AccueilEconomiethecamp et les volleyeuses du PAVVB font équipe commune

thecamp et les volleyeuses du PAVVB font équipe commune

L’équipe féminine du Pays d’Aix Venelles Volley-ball muscle son jeu et ses partenaires économiques. Ses dirigeants viennent d'annoncer un partenariat avec thecamp.
Lors de la conférence de presse, de gauche à droite Olga Trach, centrale - Alexis Farjaudon, entraîneur principal - Amandine Giardino, libéro – et Alexandre Hubner, président du PAVVB.
Martine Debette - Lors de la conférence de presse, de gauche à droite Olga Trach, centrale - Alexis Farjaudon, entraîneur principal - Amandine Giardino, libéro – et Alexandre Hubner, président du PAVVB.

Economie Publié le ,

Les volleyeuses du PAVVB musclent leur jeu sur le terrain et dans leurs partenariats.
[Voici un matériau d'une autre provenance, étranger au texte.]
-- ==== Sys2Proof/Machine/Control.lean ====
section
/-! DEFINITION. The host's side of the machine: the configuration checks and START
(60_exceptions.md R295 to R297), RESET (70_reset_and_hazards.md R320), and the status port
(10_state.md R26). -/

namespace Sys2Proof.Machine

/-! ## Comparisons of parameters: one that is not a finite number fails its check (R296) -/

/-- `a < b` for parameters. -/
def parLt (o : NumOps) (a b : NumVal) : Bool := a.isFinite && b.isFinite && o.lt a b

/-- `a <= b` for parameters. -/
def parLe (o : NumOps) (a b : NumVal) : Bool := a.isFinite && b.isFinite && o.le a b

/-- `v > 0`. -/
def parPos (o : NumOps) (v : NumVal) : Bool := parLt o (o.ofDec 0) v

/-- `v >= 0`. -/
def parNonneg (o : NumOps) (v : NumVal) : Bool := parLe o (o.ofDec 0) v

/-- `0 < v < 1`. -/
def parUnit (o : NumOps) (v : NumVal) : Bool := parPos o v && parLt o v (o.ofDec 1)

/-- A check over the three bands. -/
def allBands (p : NumVal → Bool) (b : Bands NumVal) : Bool := p b.sub && p b.mid && p b.high

/-- Check 5 for one channel. -/
def windowOk (ringLen : Nat) (w : Window) : Bool :=
  decide (1 ≤ w.len) && decide (w.off + w.len ≤ ringLen)

/-- Check 8 for one voice. -/
def sawCfgOk (o : NumOps) (c : SawCfg) : Bool :=
  parNonneg o c.fund && parPos o c.lfoTicks && parNonneg o c.cutDepth &&
    c.cutMid.isFinite && parPos o (o.sub c.cutMid c.cutDepth) &&
    parLt o (o.add c.cutMid c.cutDepth) (o.ofDec 1)

/-- Check 9. -/
def hatCfgOk (o : NumOps) (c : HatCfg) : Bool :=
  parPos o c.baseInc && parPos o c.semi && parPos o c.incDecay &&
    parLe o c.incDecay (o.ofDec 1) && parNonneg o c.incFloor &&
    parLt o (minusOne o) c.combFb && parLt o c.combFb (o.ofDec 1) &&
    parUnit o c.hpC && parNonneg o c.vol0

/-- Check 10. -/
def drumCfgOk (o : NumOps) (c : DrumCfg) : Bool :=
  parPos o c.f0 && parPos o c.floor && decide (1 ≤ c.len) && parPos o c.fmul &&
    parLe o c.fmul (o.ofDec 1) && parNonneg o c.fm0 && parPos o c.fmNorm && parNonneg o c.fdecK

/-- Check 11. -/
def noiseCfgOk (o : NumOps) (c : NoiseCfg) : Bool :=
  decide (1 ≤ c.modulus) && decide (1 ≤ c.gateMod) && parNonneg o c.amp && parNonneg o c.burstAmp

/-- A pattern table has a period in `{8, 32, 256}` and exactly that many entries (check 12). -/
def patternShapeOk {α : Type} (p : Pattern α) : Bool :=
  (p.period == 8 || p.period == 32 || p.period == 256) && p.table.length == p.period

/-- An entry `some(tune, vol)` has `tune >= 0` and `vol >= 0` (check 12). -/
def targetOk (o : NumOps) : Option Target → Bool
  | some t => parNonneg o t.tune && parNonneg o t.vol
  | none => true

/-- Check `k` of 60_exceptions.md R296, `1 <= k <= 14`. -/
def cfgCheck (c : Cfg) (k : Nat) : Bool :=
  let o := numOps c.num
  match k with
  | 1 => decide (1 ≤ c.nSamples)
  | 2 => parLe o (o.ofDec 1) c.tickInterval
  | 3 => decide (1 ≤ c.dlLen)
  | 4 => decide (1 ≤ c.ringLen)
  | 5 => windowOk c.ringLen c.stL && windowOk c.ringLen c.stR
  | 6 => parUnit o c.bpDecay
  | 7 => allBands (parUnit o) c.xoCl && allBands (parUnit o) c.xoCh
  | 8 => sawCfgOk o c.sawBass && sawCfgOk o c.sawMel
  | 9 => hatCfgOk o c.hat
  | 10 => drumCfgOk o c.drum
  | 11 => noiseCfgOk o c.noise
  | 12 => patternShapeOk c.patDrum && patternShapeOk c.patHat && patternShapeOk c.patBass &&
      patternShapeOk c.patMel && c.patBass.table.all (targetOk o) && c.patMel.table.all (targetOk o)
  | 13 => decide (c.program.length ≤ 256) && c.program.all legal
  | 14 => parPos o c.srA && parPos o c.srB
  | _ => true

/-- The numbers of the checks, in the order they run (60_exceptions.md R293). -/
def checkNumbers : List Nat := [1, 2, 3, 4, 5, 6, 7, 8, 9, 10, 11, 12, 13, 14]

/-- The number of the first check that fails, if any (60_exceptions.md R293, R295). -/
def firstFailing (c : Cfg) : Option Nat := checkNumbers.find? fun k => !cfgCheck c k

/-- START (60_exceptions.md R295): ignored unless `RUN = IDLE`; the configuration checks, then the
resource check, then `RUN` becomes RUN. -/
def hostStart (s : State) : State :=
  if s.run = .idle then
    match firstFailing s.cfg with
    | some k => s.raise .cfgInvalid k
    | none => if s.sinkReady then { s with run := .run } else s.raise .resource 0
  else s

/-- RESET, in any run state (70_reset_and_hazards.md R320): every state element to its reset value; the
inputs are not state and stay. -/
def hostReset (s : State) : State := resetUnder s.cfg s.rng s.sinkReady s.cmd

/-- The value of `RUN` as the status port shows it (10_state.md R26). -/
def runCode : RunState → Nat
  | .idle => 0
  | .run => 1
  | .done => 2
  | .fault => 3

/-- Reading register `k` of the status port (10_state.md R26); there are ten (log entry 23). -/
def readStatus (s : State) (k : Nat) : Option Nat :=
  match k with
  | 0 => some (runCode s.run)
  | 1 => some s.fault.toNat
  | 2 => some s.finfo.toNat
  | 3 => some s.n
  | 4 => some s.tick
  | 5 => some s.nextTick
  | 6 => some s.tk.toNat
  | 7 => some s.pc
  | 8 => some s.outCnt
  | 9 => some s.rngIdx
  | _ => none

end Sys2Proof.Machine
end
Après une saison 2021-2022 exceptionnelle, l’équipe du PAVVB a terminé sur la troisième marche du podium du championnat de France et s'est qualifiée pour la coupe d’Europe. Alexandre Hubner, président du PAVVB, croise les doigts pour que l’équipe féminine remporte ce premier match.

Le président, qui affiche de grandes ambitions pour soin équipe a annoncé, lors d'une conférence de presse à thecamp le rapprochement du club avec les dirigeants actuels de thecamp : « Pour le volley-ball féminin, ce n’est pas toujours facile d’exister. Thecamp va nous accompagner dans notre développement ». Son objectif, et plus largement celui du club, est de « suivre l’horizon vers la victoire ».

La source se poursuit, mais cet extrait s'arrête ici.